-- ==== Sys2Proof/Machine/Rings.lean ====
section
/-! DEFINITION. The commands of the host rings (chapter 13): contexts, doorbells, submission, commands, records, the link,
the BAR4 window. -/

namespace Sys2Proof.Machine

/-! ### Contexts (R324, Table 13-4) -/

/-- Vectors in a function's table (R317). -/
def vectors (f : Nat) : Nat := if f = 0 then 1056 else 32

/-- The ring is enabled and of a kind. -/
def State.enabledKind (s : State) (id kind : Nat) : Bool := let c := (s.ringOf id).ctx; c.en && c.kind == kind

/-- Checks 1 to 4 of Table 13-4 on enabling a ring. -/
def State.enableOk (s : State) (id : Nat) (c : RingCtx) : Bool :=
  match s.ringFunc id with
  | none => false
  | some f =>
    let loc := s.ringLocal id
    (if loc = 0 then c.kind == 3 else (s.ringOf (s.ringGlobal f 0)).ctx.en) &&
    within c.logN 4 16 && c.rbase % 4096 == 0 && (c.cls != 0 || c.kind == 3) && c.vec < vectors f &&
    (c.kind != 0 || (c.cq < 16 * s.get (F.Q_FRANGE_COUNT f) && s.enabledKind (s.ringGlobal f c.cq) 1)) &&
    (c.kind != 2 || s.subOk c)

/-- A reprocessing job ends with a code of Table 13-13. -/
def State.jobEnd (s : State) (j : ReJob) (code : Nat) : State :=
  let s : State := { s with jobs := s.jobs.filter fun x => !(x.ring == j.ring && x.tag == j.tag) }
  s.finishCmd j.ring j.tag 0 code j.done

/-- The job ring of a job. -/
def State.jobRing (s : State) (j : ReJob) : Nat := s.ringGlobal j.func (leAt j.body 0x12 2)

/-- A condition of the C0 bound has come back: the 1 ms of R338 begins. -/
def State.markC0 (s : State) : State := { s with c0Mark := s.dt }

/-- A ring is disabled (R325): work begun runs on, everything else of it is dropped. -/
def State.disableRing (s : State) (id : Nat) : State :=
  let s := s.modRingU id fun u =>
    { u with ctx := { u.ctx with en := false, state := 0 }, kept := none, wait := [], tail := u.ctx.cidx,
             items := u.items.filter fun i => match i with | .copy _ => true | .gap _ => false }
  let s := (s.jobs.filter fun j => s.jobRing j == id).foldl (fun s j => s.jobEnd j 5) s
  s.syncC0.markC0

/-- A ring is enabled with a context that has passed its checks. -/
def State.enableRing (s : State) (id : Nat) (c : RingCtx) : State :=
  let u := s.ringOf id
  let c := { c with en := true, pidx := 0, cidx := 0, gapcnt := 0, err := 0, state := 1 }
  (s.setRing id { ctx := c, cmds := u.cmds, nextTag := u.nextTag }).syncC0

/-- The fields a write to an enabled ring may not change. -/
def RingCtx.fixed (c : RingCtx) : RingCtx :=
  { c with en := false, irq := false, vec := 0, modcnt := 0, modus := 0, pidx := 0, cidx := 0, gapcnt := 0, state := 0, err := 0 }

/-- The staged context of Q_CTXD. -/
def State.stagedCtx (s : State) : RingCtx := parseCtx ((List.range 16).flatMap fun k => leBytes 4 (s.reg (R.Q_CTXD k)).toNat)

/-- A context command needs the planner's word (check 5): a subscription enabled in RUN or THROTTLED that passes the rest. -/
def State.ctxPlans (s : State) (id : Nat) (c : RingCtx) : Bool :=
  s.inRun && c.en && !(s.ringOf id).ctx.en && c.kind == 2 && !c.job && s.enableOk id c

/-- Q_CTXCMD.READ or WRITE. -/
def ctxCommand (write : Bool) (s : State) : State :=
  s.whenever (s.access R.Q_CTXCMD && s.ctxCmd.isNone) fun s =>
    let id := s.get F.Q_CTXSEL_RING
    let c := s.stagedCtx
    let waits := write && s.ringsMode && s.get F.Q_CTXBASE_BASE != 0 && s.ctxPlans id c
    let s := ({ s with ctxCmd := some { write := write, ring := id, ctx := c, waits := waits } } : State).put F.Q_CTXSTAT_BUSY 1
    if waits then s.planAsk { kind := .subscribe, arg := id } else s

/-- Q_CTXCMD.READ. -/
def ctxRead (s : State) : State := ctxCommand false s
/-- Q_CTXCMD.WRITE. -/
def ctxWrite (s : State) : State := ctxCommand true s

/-- The evaluation a context command waits for has ended. -/
def State.ctxPlanned (s : State) (id : Nat) : State :=
  match s.ctxCmd with
  | some x =>
    if x.waits && x.ring == id && s.ctxPlans id x.ctx then
      let (reason, m) := s.planAction (s.enableRing id x.ctx) s.streamMask
      ({ s with ctxCmd := some { x with waits := false, tooMuch := reason != 0 } } : State).planShow m
    else ({ s with ctxCmd := some { x with waits := false } } : State).planPublish 0 0 none
  | none => s.planPublish 0 0 none

/-- The context in device DRAM, with FUNC from Q_FRANGE. -/
def State.ctxImage (s : State) (id : Nat) : List Byte :=
  patch (s.dramRead (s.ctxAddr id) 64) 0x0A (leBytes 1 ((s.ringFunc id).getD 0))

/-- A write of a context takes effect: its RES code. -/
def State.ctxStore (s : State) (x : CtxCmd) : Nat × State :=
  let old := (s.ringOf x.ring).ctx
  let c := x.ctx
  if old.en then
    if c.fixed ≠ old.fixed ∨ vectors ((s.ringFunc x.ring).getD 0) ≤ c.vec then (2, s)
    else
      let s := s.modCtx x.ring fun o => { o with irq := c.irq, vec := c.vec, modcnt := c.modcnt, modus := c.modus }
      (1, if c.en then s else s.disableRing x.ring)
  else if !c.en then
    (1, s.modCtx x.ring fun o => { c with pidx := o.pidx, cidx := o.cidx, gapcnt := o.gapcnt, state := o.state, err := o.err })
  else if !s.enableOk x.ring c then (2, s)
  else if x.tooMuch then (3, s)
  else (1, s.enableRing x.ring c)

/-- A context command ends (R324): with CTX_ERR where the context cannot be read. -/
def ctxCmdDone (s : State) : State :=
  match s.ctxCmd with
  | none => s
  | some x =>
    s.whenever (!x.waits) fun s =>
      let s := ({ s with ctxCmd := none } : State).put F.Q_CTXSTAT_BUSY 0
      if !s.ringsMode || s.get F.Q_CTXBASE_BASE = 0 || s.ctxLost x.ring then (s.ctxHalts).put F.Q_CTXSTAT_RES 4
      else if x.write then
        let (res, s) := s.ctxStore x
        s.put F.Q_CTXSTAT_RES res
      else
        let b := s.ctxImage x.ring
        (s.forEach 16 (fun _ => true) fun k s => s.put (F.Q_CTXD_W k) (leAt b (4 * k) 4)).put F.Q_CTXSTAT_RES 1

/-- A write of Q_FRANGEf (R320). -/
def qFrangeWrite (f : Nat) (v : Word) (s : State) : State :=
  s.whenever (s.access (R.Q_FRANGE f)) fun s =>
    let b := fieldOf (F.Q_FRANGE_BASE f) v
    let n := fieldOf (F.Q_FRANGE_COUNT f) v
    let clash := n != 0 && (List.range 32).any fun g =>
      let b' := s.get (F.Q_FRANGE_BASE g)
      let n' := s.get (F.Q_FRANGE_COUNT g)
      g != f && n' != 0 && b < b' + n' && b' < b + n
    let lost := s.rings.any fun e => e.2.ctx.en && s.ringFunc e.1 == some f && !(16 * b ≤ e.1 && e.1 < 16 * (b + n))
    if clash || lost || 4096 < b + n then s.put F.Q_STAT_VALUE_REJ 1
    else (s.put (F.Q_FRANGE_BASE f) b).put (F.Q_FRANGE_COUNT f) n

/-! ### Doorbells (R329) -/

/-- A doorbell is discarded. -/
def State.dropDoorbell (s : State) : State := s.bump F.Q_STAT_DBDROP

/-- A doorbell of an enabled ring acts. -/
def State.ringBell (s : State) (id idx : Nat) : State :=
  let c := (s.ringOf id).ctx
  if !c.en then s.dropDoorbell
  else if !c.active then s
  else if c.n ≤ idx then s.haltRing id 2
  else if c.kind = 0 then s.modRingU id fun u => { u with tail := idx }
  else if (c.pidx + c.n - c.cidx) % c.n < (idx + c.n - c.cidx) % c.n then s.haltRing id 2
  else s.modCtx id fun c => { c with cidx := idx }

/-- A BAR2 write of a function. In DORMANT and SAFE it is kept for the next entry to SETUP. -/
def doorbell (f off size v : Nat) (s : State) : State :=
  s.whenever (s.up && (size == 4 || size == 8) && off % 8 == 0) fun s =>
    let loc := off / 8
    let idx := v % 65536
    let id := s.ringGlobal f loc
    if 16 * s.get (F.Q_FRANGE_COUNT f) ≤ loc then s.dropDoorbell
    else if s.mode = .dormant ∨ s.mode = .safe then s.modRingU id fun u => { u with kept := some idx }
    else s.ringBell id idx

/-- Doorbells kept in DORMANT or SAFE act at the entry to SETUP. -/
def State.keptBells (s : State) : State :=
  s.ringIds.foldl (fun s id => match (s.ringOf id).kept with
    | some idx => (s.modRingU id fun u => { u with kept := none }).ringBell id idx
    | none => s) s

/-! ### Submission (R327, R332) -/

/-- The ring is full. -/
def RingCtx.full (c : RingCtx) : Bool := c.n - 1 ≤ c.fill

/-- Descriptors of the ring may be fetched now. -/
def State.fetchable (s : State) (id : Nat) : Bool :=
  let u := s.ringOf id
  u.ctx.kind == 0 && u.ctx.active && u.tail != u.ctx.cidx && s.ringsMode && !s.flag F.DMA_STAT_HALT &&
  !(s.ringOf (s.cqOf id)).ctx.full && (match s.ringFunc id with | some f => s.hostUp f | none => false)

/-- The ring fetched next: by class, then round-robin within the class (R322). -/
def State.nextFetch (s : State) : Option Nat :=
  let l := s.ringIds.filter s.fetchable
  [1, 2, 3].findSome? fun cls =>
    let m := l.filter fun id => (s.ringOf id).ctx.cls == cls
    ((m.filter fun id => s.fetchLast.getD (cls - 1) 0 < id) ++ m).head?

/-- The opcode of a descriptor, and its OP where the opcode has one. -/
def opcodeOf (b : List Byte) : Nat := leAt b 0 1
def opOf (b : List Byte) : Nat := if opcodeOf b = 1 then leAt b 0x10 1 else if opcodeOf b = 2 then leAt b 0x11 1 else 0

/-- A descriptor no command answers: BAD_OPCODE or BAD_FIELD (Table 13-7). -/
def strayStatus (b : List Byte) : Option Nat :=
  if 6 < opcodeOf b then some 1
  else if (opcodeOf b = 1 ∧ 3 < opOf b) ∨ (opcodeOf b = 2 ∧ 2 < opOf b) then some 2
  else none

/-- The length of a read. -/
def DmaRead.size (r : DmaRead) : Nat :=
  match r.kind with
  | .data _ _ n => n
  | .cmp _ _ n => n
  | .elem _ _ => 16
  | .bar _ => 4
  | .dead _ n => n

/-- Where a read begins. -/
def DmaRead.addr (r : DmaRead) : Nat :=
  match r.kind with
  | .data a _ _ => a
  | .cmp a _ _ => a
  | .elem _ a => a
  | .bar a => a
  | .dead a _ => a

/-- Its data is no longer wanted. -/
def DmaRead.isDead (r : DmaRead) : Bool := match r.kind with | .dead _ _ => true | _ => false

/-- A read of `n` bytes by ring service finds room: fewer than 128 reads outstanding, and the reorder buffer (R347). Ring service
issues and consumes its reads within one command, so it holds nothing between commands (log entry 125). -/
def State.readRoom (s : State) (n : Nat) : Bool :=
  (s.dma.reads.filter fun r => r.data.isNone).length < 128 && s.dma.reads.foldl (fun a r => a + r.size) 0 + n ≤ 0x80000

/-- Take fetched descriptors in order, up to one without OWN. -/
def State.takeDescs (s : State) (id : Nat) : List (List Byte) → State
  | [] => s
  | d :: ds =>
    if !bit (leAt d 0x3F 1) 7 then s.haltRing id 1
    else
      let u := s.ringOf id
      let cidx := (u.ctx.cidx + 1) % u.ctx.n
      let stray := strayStatus d
      let n := s.dma.fetchNo
      let s : State := { s with dma := { s.dma with fetchNo := n + 1 } }
      let s := s.modRingU id fun u =>
        { u with ctx := { u.ctx with cidx := cidx }, nextTag := u.nextTag + 1,
                 cmds := u.cmds ++ [{ tag := u.nextTag, bytes := d, cidx := cidx, started := stray.isSome, order := n }] }
      let s := match stray with
        | some st => s.finishCmd id u.nextTag st 0
        | none => s
      s.takeDescs id ds

/-- The device fetches descriptors of the ring it serves next; `descs` is what host memory holds. -/
def submissionFetch (id : Nat) (descs : List (List Byte)) (s : State) : State :=
  s.whenever (s.nextFetch == some id && !descs.isEmpty && s.readRoom 512) fun s =>
    let u := s.ringOf id
    let n := min 8 ((u.tail + u.ctx.n - u.ctx.cidx) % u.ctx.n)
    ({ s with fetchLast := s.fetchLast.set (u.ctx.cls - 1) id } : State).takeDescs id (descs.take n)

/-- A range of a descriptor is 0. -/
def zeroAt (b : List Byte) (o n : Nat) : Bool := leAt b o n == 0

/-- The fields of a descriptor lie in range and its reserved bytes are 0 (Tables 13-5, 13-6, 13-12). -/
def descOk (b : List Byte) : Bool :=
  let o := opcodeOf b
  let u := fun a n => leAt b a n
  u 1 1 ≤ 1 && zeroAt b 2 6 && u 0x3F 1 == 0x80 &&
  (if o = 0 then zeroAt b 0x10 47
   else if o = 1 then
     let op := u 0x10 1
     zeroAt b 0x13 1 && zeroAt b 0x38 7 && (op == 0 || within (u 0x11 1) 1 16) && (op != 1 || within (u 0x12 1) 1 4)
   else if o = 2 then u 0x10 1 < 8 && zeroAt b 0x12 45
   else if o = 3 then u 0x10 1 < 8 && u 0x11 1 ≤ 2 && zeroAt b 0x12 45
   else if o = 4 then zeroAt b 0x12 2 && zeroAt b 0x18 39 && u 0x14 4 < 2 ^ 23
   else if o = 5 then u 0x10 1 < 64 && zeroAt b 0x11 7 && zeroAt b 0x38 7
   else u 0x10 1 < 8 && u 0x11 1 < 8 && u 0x16 2 != 0 && u 0x18 8 % 64 == 0 && zeroAt b 0x34 11)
========
Report each line of the data that includes the string "gapcnt".

§ ANSWER TO THIS PROBLEM:
  let c := { c with en := true, pidx := 0, cidx := 0, gapcnt := 0, err := 0, state := 1 }
  { c with en := false, irq := false, vec := 0, modcnt := 0, modus := 0, pidx := 0, cidx := 0, gapcnt := 0, state := 0, err := 0 }
    (1, s.modCtx x.ring fun o => { c with pidx := o.pidx, cidx := o.cidx, gapcnt := o.gapcnt, state := o.state, err := o.err })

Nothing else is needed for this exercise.